• **Exercise details**:
Will you return, word for word, only the lines from the top of the data below down to and including the one with "theorem opField_eq_iff (w"?

(Beginning of Supplied material)

-- ==== Sys2Proof/Laws/Decode.lean ====
section
/-!
SUPPORT. The fields of a word and of an encoded instruction, as arithmetic.
-/

namespace Sys2Proof

theorem field_eq (w : Word) (lo n : Nat) : field w lo n = w.toNat / 2 ^ lo % 2 ^ n := by
  simp [field, BitVec.extractLsb'_toNat, Nat.shiftRight_eq_div_pow]

theorem field_lt (w : Word) (lo n : Nat) : field w lo n < 2 ^ n := by
  rw [field_eq]; exact Nat.mod_lt _ (Nat.two_pow_pos n)

theorem opField_toNat (w : Word) : (opField w).toNat = w.toNat / 2 ^ 28 := by
  have := w.isLt
  simp [opField, BitVec.extractLsb'_toNat, Nat.shiftRight_eq_div_pow]
  omega

theorem opField_eq_iff (w : Word) (op : Nibble) : opField w = op ↔ w.toNat / 2 ^ 28 = op.toNat := by
  rw [← opField_toNat]; exact ⟨congrArg _, BitVec.eq_of_toNat_eq⟩

/-- The operands of a well-formed instruction fit below the opcode. -/
theorem operandBits_lt {i : Instr} (h : i.wellFormed = true) : i.operandBits < 2 ^ 28 := by
  cases i with
  | tile t fh fv x0 y0 =>
    simp only [Instr.wellFormed, Bool.and_eq_true, decide_eq_true_eq] at h
    have := fh.toNat_lt; have := fv.toNat_lt
    simp only [Instr.operandBits]; omega
  | resolve g p =>
    simp only [Instr.wellFormed, Bool.and_eq_true, decide_eq_true_eq] at h
    simp only [Instr.operandBits]; omega
  | pattern sel => simp only [Instr.wellFormed, decide_eq_true_eq] at h; simp only [Instr.operandBits]; omega
  | nametable b => simp only [Instr.wellFormed, decide_eq_true_eq] at h; simp only [Instr.operandBits]; omega
  | _ => simp [Instr.operandBits]

/-- The word of a well-formed instruction as a number (R72). -/
theorem encode_toNat {i : Instr} (h : i.wellFormed = true) :
    (encode i).toNat = i.opcode.toNat * 2 ^ 28 + i.operandBits := by
  have := operandBits_lt h
  have := i.opcode.isLt
  rw [encode, BitVec.toNat_ofNat, Nat.mod_eq_of_lt (by omega)]

theorem opField_encode {i : Instr} (h : i.wellFormed = true) : opField (encode i) = i.opcode := by
  have := operandBits_lt h
  rw [opField_eq_iff, encode_toNat h]; omega

theorem unlessReserved_eq_ok {r : Nat} {i j : Instr} : unlessReserved r i = .ok j ↔ r = 0 ∧ i = j := by
  unfold unlessReserved; split <;> simp [*]

end Sys2Proof
end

(End of Supplied material)

• **Solution**:
-- ==== Sys2Proof/Laws/Decode.lean ====
section
/-!
SUPPORT. The fields of a word and of an encoded instruction, as arithmetic.
-/

namespace Sys2Proof

theorem field_eq (w : Word) (lo n : Nat) : field w lo n = w.toNat / 2 ^ lo % 2 ^ n := by
  simp [field, BitVec.extractLsb'_toNat, Nat.shiftRight_eq_div_pow]

theorem field_lt (w : Word) (lo n : Nat) : field w lo n < 2 ^ n := by
  rw [field_eq]; exact Nat.mod_lt _ (Nat.two_pow_pos n)

theorem opField_toNat (w : Word) : (opField w).toNat = w.toNat / 2 ^ 28 := by
  have := w.isLt
  simp [opField, BitVec.extractLsb'_toNat, Nat.shiftRight_eq_div_pow]
  omega

theorem opField_eq_iff (w : Word) (op : Nibble) : opField w = op ↔ w.toNat / 2 ^ 28 = op.toNat := by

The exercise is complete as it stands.